Cut found what he was looking for, a camera store. He paid cash for a serious-looking but inexpensive cameraman equipment bag with a shoulder strap, and a couple of rolls of film. He still had a satisfying chunk of money left from his earlier fund-raising activities, so he let one of the pizza places on Lindbergh seduce him. Hunger satisfied, and with a slight buzz from the two beers he had downed, Cut headed to his hotel room for an afternoon of contented sleep. He hadn’t gotten a lot of it the night before, and he wanted to be at his peak physically for the night’s work.
The hotel, the latest in a string of them he’d used, was one of those instantly recognizable places where he had known no questions would be asked if cash was paid in advance for a few nights’ stay. It had the laughable name of The Executive Palace, and its benefits besides the lack of curiosity of the staff were the bus stop nearby and the presence of a Steak ’n Shake a block away. He was a hard, strong man, with all the fat burned off by work, and ordinarily had little interest in luxuries of the mind or body. But these weren’t ordinary times for him, and lately he’d discovered Steakburgers. He laughed at himself. If he stayed at The Executive Palace too long, he might have to loosen his belt buckle a notch.
His full bladder woke him at 7:00 P.M. He spent a half hour thoroughly familiarizing himself with the camera, which turned out to be simpler than it looked. Packing the equipment bag carefully, Cut added a bundle from his suitcase. He showered, decided to pass up dinner as a small atonement for the pizza and burgers he’d been eating lately, and then took the bus downtown. He got off a few blocks from the Grand Mississippi Hotel, which was located in Laclede’s Landing, a stretch a few blocks long on the Mississippi waterfront crammed with nightspots.

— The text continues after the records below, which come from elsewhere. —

theorem frameVoid_of_read {x : Bank} {it : RdItem} (h : x.run = .read it) :
    frameVoid x = { x with run := .idle, retryQ := x.retryQ ++ [it] } := by
  simp [frameVoid, h]

theorem frameVoid_of_pulse {x : Bank} (h : x.run = .pulse) : frameVoid x = { x with run := .idle } := by
  simp [frameVoid, h]

/-- R291: every frame of a channel's window counts as not executed. -/
def windowVoid (x : Chan) : Chan := { x with banks := tmap x.banks fun _ b => frameVoid b }

theorem bankOf_windowVoid (x : Chan) (b : Nat) : bankOf (windowVoid x) b = frameVoid (bankOf x b) :=
  tgetD_tmap x.banks (fun _ => frameVoid) rfl

/-- The counts of a frame error of a channel. -/
def frameErrCounted (c : Nat) (parity : Bool) (s : State) : State := bumpCh 0x0A0E c (bump 0x0A0E (if parity then 1 else 2) 1 s)

theorem onlyCounted_frameErrCounted (c : Nat) (parity : Bool) (s : State) : OnlyCounted s (frameErrCounted c parity s) :=
  .bumpCh (.bump rfl)

theorem gives_alertNAsserted {c : Nat} {parity : Bool} {s : State} {P : State → Prop} (hmain : s.mainUp = true)
    (hserves : inService (chan s c) = true)
    (hP : P (if parity then modChan c windowVoid (frameErrCounted c parity s) else frameErrCounted c parity s)) :
    Gives (.alertNAsserted c parity) s P := by
  refine gives_whenMain rfl hmain ?_
  rw [hserves]
  exact hP

/-! ### One channel measured -/

/-- A change of one channel that leaves the Saddlebag, the Waybill and the cache alone. -/
structure Measured (c : Nat) (f : Chan → Chan) (s t : State) : Prop where
  self : chan t c = f (chan s c)
  others : OtherChans c s t
  sad : t.sad = s.sad
  way : t.way = s.way
  cache : t.cache = s.cache

theorem Measured.trans {c : Nat} {f g : Chan → Chan} {s t u : State} (h : Measured c f s t) (h' : Measured c g t u) :
    Measured c (fun x => g (f x)) s u where
  self := by rw [h'.self, h.self]
  others := ⟨fun d hd => (h'.others.same d hd).trans (h.others.same d hd)⟩
  sad := h'.sad.trans h.sad
  way := h'.way.trans h.way
  cache := h'.cache.trans h.cache

theorem measured_modChan (c : Nat) (f : Chan → Chan) (s : State) : Measured c f s (modChan c f s) :=
  ⟨chan_modChan_same .., .modChan .refl, rfl, rfl, rfl⟩

/-- What the sample of a reading, a record or a count touches is none of a channel's. -/
theorem Measured.logged {c : Nat} {f : Chan → Chan} {s t u : State} (h : Measured c f s t)
    (hu : ∃ therm reck relay cairn, u = { t with therm := therm, reck := reck, relay := relay, cairn := cairn }) : Measured c f s u := by
  obtain ⟨therm, reck, relay, cairn, rfl⟩ := hu
  exact ⟨h.self, ⟨h.others.same⟩, h.sad, h.way, h.cache⟩

theorem Measured.ite {c : Nat} {p : Prop} [Decidable p] {f : Chan → Chan} {s t u : State} (ht : Measured c f s t)
    (hu : Measured c f s u) : Measured c f s (if p then t else u) := by
  split
  · exact ht
  · exact hu

theorem Measured.emit {c code inst p q r d : Nat} {f : Chan → Chan} {s t : State} (h : Measured c f s t) :
    Measured c f s (emit code inst p q r d t) := h.logged ⟨_, _, _, _, emit_eq ..⟩

theorem Measured.postEvent {c log : Nat} {lds : List Nat} {e : EventRec} {f : Chan → Chan} {s t : State} (h : Measured c f s t) :
    Measured c f s (postEvent lds log e t) :=
  .ite h (h.logged ⟨_, _, _, _, rfl⟩)

/-- A change that leaves the channel as it is. -/
theorem measured_refl {c : Nat} {f : Chan → Chan} {s : State} (h : f (chan s c) = chan s c) : Measured c f s s :=
  ⟨h.symm, .refl, rfl, rfl, rfl⟩

/-! ### The steps of a TEMP reply -/

/-- R515: the readings of a TEMP reply. -/
def tempRead (hi lo : Int) (x : Chan) : Chan :=
  { clockCatchUp hi x with
    tMax := some hi, tMin := some lo, tSec := some (max hi (x.tSec.getD hi)), tempMissStages := 0, tempMissing := false }

theorem measured_moduleSample (c : Nat) (hi : Int) (s : State) : Measured c id s (moduleSample hi s) := by
  obtain ⟨k, hk⟩ := extremeHi_eq 1 hi s
  refine (measured_refl rfl).logged ?_
  unfold moduleSample
  dsimp only
  rw [hk]
  split
  · exact ⟨_, _, _, _, rfl⟩
  · exact ⟨_, _, _, _, rfl⟩

/-- R517: whether a module's warning stands after a reading. -/
def warnAfter (hi : Int) (x : Chan) : Chan := { x with warn := hysteresis x.warn 1200 1120 hi }

theorem measured_moduleWarn (c : Nat) (hi : Int) (s : State) : Measured c (warnAfter hi) s (moduleWarn c hi s) := by
  unfold moduleWarn
  dsimp only
  split
  case isTrue hsame => exact measured_refl (by rw [warnAfter, hsame])
  case isFalse =>
    have hwarn : Measured c (warnAfter hi) s
        (modChan c (fun x => { x with warn := hysteresis (chan s c).warn 1200 1120 hi }) s) :=
      ⟨chan_modChan_same .., .modChan .refl, rfl, rfl, rfl⟩
    exact .ite (.postEvent (.emit hwarn)) (.emit hwarn)

/-- R519: a module's throttle and f_w after a reading. -/
def throttleAfter (hi : Int) (x : Chan) : Chan :=
  { x with
    throttle := hysteresis x.throttle 1280 1200 hi, fW := if hysteresis x.throttle 1280 1200 hi then throttleFw hi else 1024 }

theorem measured_moduleThrottle (c : Nat) (hi : Int) (s : State) : Measured c (throttleAfter hi) s (moduleThrottle c hi s) := by
  have hthrottle : Measured c (throttleAfter hi) s (modChan c (fun x => { x with
      throttle := hysteresis (chan s c).throttle 1280 1200 hi
      fW := if hysteresis (chan s c).throttle 1280 1200 hi then throttleFw hi else 1024 }) s) :=
    ⟨chan_modChan_same .., .modChan .refl, rfl, rfl, rfl⟩
  exact .ite (hthrottle.logged ⟨_, _, _, _, rfl⟩) hthrottle

/-- R520: whether a module is outside its write window after a reading. -/
def outsideAfter (hi lo : Int) (was : Bool) : Bool :=
  if was then !(decide (hi ≤ 1360) && decide (48 ≤ lo)) else decide (1408 < hi) || decide (lo < 0)

theorem outsideAfter_inside (hi lo : Int) : outsideAfter hi lo false = true ↔ 1408 < hi ∨ lo < 0 := by simp [outsideAfter]

theorem outsideAfter_outside (hi lo : Int) : outsideAfter hi lo true = false ↔ hi ≤ 1360 ∧ 48 ≤ lo := by simp [outsideAfter]

/-- R516, R520: a module's write window after a reading. -/
def windowAfter (hi lo : Int) (x : Chan) : Chan := { x with outside := outsideAfter hi lo x.outside }

theorem measured_writeWindow (c : Nat) (hi lo : Int) (s : State) : Measured c (windowAfter hi lo) s (writeWindow c hi lo s) := by
  unfold writeWindow
  dsimp only
  rw [← outsideAfter]
  split
  case isTrue hsame => exact measured_refl (by rw [windowAfter, hsame])
  case isFalse => exact .emit ⟨chan_modChan_same .., .modChan .refl, rfl, rfl, rfl⟩

/-- R515: what a good TEMP reply with readings changes of its channel. -/
def tempAfter (hi lo : Int) (x : Chan) : Chan := windowAfter hi lo (throttleAfter hi (warnAfter hi (tempRead hi lo x)))

theorem tempAfter_reading (hi lo : Int) (x : Chan) : (tempAfter hi lo x).tMax = some hi ∧ (tempAfter hi lo x).tMin = some lo ∧
    (tempAfter hi lo x).tempMissStages = 0 ∧ (tempAfter hi lo x).tempMissing = false := ⟨rfl, rfl, rfl, rfl⟩

theorem tempAfter_throttle (hi lo : Int) (x : Chan) : (tempAfter hi lo x).throttle = hysteresis x.throttle 1280 1200 hi ∧
    (tempAfter hi lo x).fW = (if (tempAfter hi lo x).throttle then throttleFw hi else 1024) := ⟨rfl, rfl⟩

theorem tempAfter_outside (hi lo : Int) (x : Chan) : (tempAfter hi lo x).outside = outsideAfter hi lo x.outside := rfl

theorem measured_tempReply {c : Nat} {r : TempReply} {d : Int} {ds : List Int} {s : State} (hserves : inService (chan s c) = true)
    (hcrc : r.crcOk = true) (hdies : r.dies = d :: ds) :
    Measured c (tempAfter (ds.foldl max d) (ds.foldl min d)) s (tempReply c r s) := by
  simp only [tempReply, hserves, hcrc, hdies, Bool.and_self]
  exact (measured_modChan c (tempRead (ds.foldl max d) (ds.foldl min d)) s).trans ((measured_moduleSample ..).trans
    ((measured_moduleWarn ..).trans ((measured_moduleThrottle ..).trans (measured_writeWindow ..))))

/-! ### Calibration (R274) -/

theorem maintAdmits_calibration {c : Nat} {s : State} (age : Nat)
    (hleft : claimed (chan s c) + (travFloor s c (chan s c).plan.m - ((chan s c).plan.m - (chan s c).maintLeft)) < (chan s c).maintLeft)
    (hslots : 2 ≤ (chan s c).slotsLeft) :
    maintAdmits s c { lpn := 0, ppa := 0, cls := .maint, part := 0, age := age, work := .scrub } = true := by
  simp [maintAdmits, hleft, hslots]

/-- R130, R131: the transfer and the two slots of a calibration. -/
def calTaken (x : Chan) : Chan := { takeXfer true x with slotsLeft := x.slotsLeft - 2 }

theorem calTaken_eq (x : Chan) : calTaken x = { x with maintLeft := x.maintLeft - 1, slotsLeft := x.slotsLeft - 2 } := rfl

/-- The state after a calibration of a bank has been sent. -/
def calibrated (c b : Nat) (s : State) : State := modChan c calTaken (modBank c b (fun x => { x with frame := calFrame 1 b }) s)

theorem chan_calibrated (c b : Nat) (s : State) : (chan (calibrated c b s) c).maintLeft = (chan s c).maintLeft - 1 ∧
    (chan (calibrated c b s) c).hostLeft = (chan s c).hostLeft ∧
    (chan (calibrated c b s) c).slotsLeft = (chan s c).slotsLeft - 2 := by
  rw [calibrated, chan_modChan_same, calTaken_eq, modBank, chan_modChan_same]
  exact ⟨rfl, rfl, rfl⟩

theorem bankOf_calibrated (c b d : Nat) (s : State) : bankOf (chan (calibrated c b s) c) d =
    bankOf (chan (modBank c b (fun x => { x with frame := calFrame 1 b }) s) c) d := by
  rw [calibrated, chan_modChan_same, calTaken_eq]
  rfl

theorem gives_calThresholdPeriodic {c b : Nat} {s : State} {P : State → Prop} (hmain : s.mainUp = true)
    (hserves : inService (chan s c) = true) (hb : b < 128) (hcalm : s.planner.emergency = false)
    (hidle : (bankOf (chan s c) b).run = .idle)
    (hadmits : maintAdmits s c { lpn := 0, ppa := 0, cls := .maint, part := 0, age := tbNow s, work := .scrub } = true)
    (hP : P (calibrated c b s)) : Gives (.calThresholdPeriodic c b) s P :=
  gives_whenMain rfl hmain (by rw [if_pos ⟨hserves, hb, hidle, hadmits, by simp [hcalm]⟩]; exact hP)

end Sys2Proof.Machine

/-! SUPPORT. The obligation on channels (R274, R284, R285, R288, R289, R291, R515, R519, R520). -/

namespace Sys2Proof.Machine

/-! ### Bring-up -/

section GivesBringUp

variable {c : Nat} {b : BringUp} {s : State} (hmain : s.mainUp = true) (hc : c < 32) (hrails : (chan s c).railsGood = true)
  (hfirst : (chan s c).brought = false)

include hmain hc hrails hfirst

Victor Rheinhardt, his target, was attending a charity fund-raising dinner at the hotel, along with three hundred of the city’s socially privileged. Cut found a good place to wait, at the rear of the hotel, near a loading dock. There were no guards, no activity of any kind. The strong scent of garbage, especially spoiled food, told him that the large trash receptacle near the dock hadn’t been emptied in a while. In August, the smell didn’t just get a little bit worse every day between pickups—it doubled. There was a dusk-to-dawn light, but Cut slipped into a shadowy niche that shielded him from the limited reach of the light. His dark T-shirt and dark pants made him nearly invisible against the wall.

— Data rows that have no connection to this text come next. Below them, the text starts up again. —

-- ==== Sys2Proof/Tests/Slice0.lean ====
section
/-! SUPPORT. Tests/Slice0.lean: small checks with expected results from spec/95_test_vectors.md and the rules, and for
every obligation with hypotheses a state and operands that meet them. -/

namespace Sys2Proof.Tests
open Sys2Proof Sys2Proof.Machine

/-! ### Well-formedness: an ill-formed term for each check -/

theorem test_txn_wellformed : (Txn.read 0x1FC 4).wellFormed = true ∧ (Txn.write 0x000 4 0).wellFormed = true := by decide

theorem test_txn_misaligned : (Txn.read 0x006 4).wellFormed = false := by decide

theorem test_txn_outside : (Txn.read 0x200 4).wellFormed = false := by decide

theorem test_txn_narrow : (Txn.write 0x004 2 0).wellFormed = false := by decide

theorem test_params_wellformed : Params.reference.wellFormed = true := by decide

theorem test_params_rows :
    Params.wellFormed { Params.reference with nMax := 0 } = false ∧
    Params.wellFormed { Params.reference with nMax := 33 } = false := by decide

theorem test_params_columns :
    Params.wellFormed { Params.reference with kMax := 0 } = false ∧
    Params.wellFormed { Params.reference with kMax := 25 } = false := by decide

theorem test_params_sample :
    Params.wellFormed { Params.reference with sampleW := 3, frac := 1 } = false ∧
    Params.wellFormed { Params.reference with sampleW := 33 } = false := by decide

theorem test_params_fraction :
    Params.wellFormed { Params.reference with frac := 0 } = false ∧
    Params.wellFormed { Params.reference with frac := 15 } = false := by decide

theorem test_params_queue : Params.wellFormed { Params.reference with resqDepth := 0 } = false := by decide

/-- T_CLK > 0: no clock period is zero or negative. -/
theorem test_clock_period (c : ClockPeriod) : c.seconds ≠ 0 ∧ c.seconds ≠ -1 := by
  have h := c.positive
  constructor <;> intro he <;> rw [he] at h <;> exact absurd h (by decide)

/-! ### Decoding: a word of every row, written out from 30_encoding.md R110, R111 -/

theorem test_decode_commands :
    decode 0b0000#32 = .nop ∧ decode 0b0001#32 = .build ∧ decode 0b0010#32 = .encode ∧ decode 0b0011#32 = .decode ∧
    decode 0b0100#32 = .trial ∧ decode 0b0101#32 = .sweep := by decide

theorem test_decode_reserved_opc :
    decode 0b0110#32 = .illOpc6_7 0b0#1 ∧ decode 0b0111#32 = .illOpc6_7 0b1#1 ∧
    decode 0b1000#32 = .illOpc8_15 0b000#3 ∧ decode 0b1101#32 = .illOpc8_15 0b101#3 := by decide

theorem test_decode_top4_to_12 :
    decode 0x11#32 = .illTop4 0x1#4 ∧ decode 0x2A#32 = .illTop5 0xA#5 ∧ decode 0x7F#32 = .illTop6 0x3F#6 ∧
    decode 0x81#32 = .illTop7 0x01#7 ∧ decode 0x1C3#32 = .illTop8 0xC3#8 ∧ decode 0x200#32 = .illTop9 0x000#9 ∧
    decode 0x5A5#32 = .illTop10 0x1A5#10 ∧ decode 0x803#32 = .illTop11 0x003#11 ∧
    decode 0x1FFF#32 = .illTop12 0xFFF#12 := by decide

theorem test_decode_top13_to_21 :
    decode 0x2001#32 = .illTop13 0x0001#13 ∧ decode 0x4100#32 = .illTop14 0x0100#14 ∧
    decode 0x8001#32 = .illTop15 0x0001#15 ∧ decode 0x1A5A5#32 = .illTop16 0xA5A5#16 ∧
    decode 0x20005#32 = .illTop17 0x00005#17 ∧ decode 0x60000#32 = .illTop18 0x20000#18 ∧
    decode 0x80002#32 = .illTop19 0x00002#19 ∧ decode 0x100000#32 = .illTop20 0x00000#20 ∧
    decode 0x3FFFFF#32 = .illTop21 0x1FFFFF#21 := by decide

theorem test_decode_top22_to_31 :
    decode 0x400001#32 = .illTop22 0x000001#22 ∧ decode 0x900000#32 = .illTop23 0x100000#23 ∧
    decode 0x1000003#32 = .illTop24 0x000003#24 ∧ decode 0x2000000#32 = .illTop25 0x0000000#25 ∧
    decode 0x4000001#32 = .illTop26 0x0000001#26 ∧ decode 0xF000000#32 = .illTop27 0x7000000#27 ∧
    decode 0x10000000#32 = .illTop28 0x0000000#28 ∧ decode 0x20000004#32 = .illTop29 0x00000004#29 ∧
    decode 0x40000005#32 = .illTop30 0x00000005#30 ∧ decode 0x80000001#32 = .illTop31 0x00000001#31 := by decide

/-- The host's bits stand at the right end of the word. -/
theorem test_decodeTableWord : decodeTableWord 32 0x00000005 = some .sweep ∧ decodeTableWord 32 0x15 = some (.illTop4 5) := by
  decide

/-! ### States: the engine G1 of spec/95_test_vectors.md S1, and a run of each kind over it -/

/-- What a field of the next state holds. -/
def after {α : Type} (r : Result) (f : State → α) : Option α :=
  match r with
  | .next t => some (f t)
  | _ => none

/-- Engine G1 with K = 2, the received vector of S1, and the bounds of V-SWP-2, with no command running. -/
def g1 : State :=
  { State.reset with
    done := true, tableValid := true, gRows := 3, gCols := 2, k := 2,
    grow := [3, 1, 2] ++ List.replicate 17 0, gValid := 7, cwt := [(1, 5), (2, 3), (3, 6)],
    rx := [1024, 1024, -1024] ++ List.replicate 17 0, rxValid := 7,
    sigma := 512, sigmaStart := 512, sigmaEnd := 1024, sigmaStep := 256, trials := 2 }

Checking his watch, Cut figured that he had a couple of hours to wait before the dinner broke up. Then, as the crowd of dinner guests was leaving the hotel, he would walk around the front and take a few pictures. Hopefully he wouldn’t be the only one doing so. If things went awry at that point, he was just an admiring citizen photographing a St. Louis hero.
Cut planned to get as close as he could to Rheinhardt, remove the two throwing knives from his camera bag, and send them on their way. He would mill around with the rest of the crowd, a shocked and fearful look plastered on his face, and then ease himself away into the night during the precious minutes of disorientation that followed the attack. He knew all about that brief disorientation—he’d used it to good advantage before.
It was an ambitious plan, but a solid one.
Forty-five minutes went by uneventfully except for the fact that Cut was getting hot in the long-sleeved black T-shirt he had chosen to blend in with the night, and his nose was running a little from his usual summer allergies. The combination of long sleeves and a runny nose had led him to indulge in a furtive bit of nose-wiping, and he found it ironic that he was more worried about being discovered with snotty sleeves than with throwing knives concealed in his camera bag.
Cut was startled in midwipe by a noise. Very close. A creaking noise, like a door opening reluctantly. He slipped as far back in the shadows as he could.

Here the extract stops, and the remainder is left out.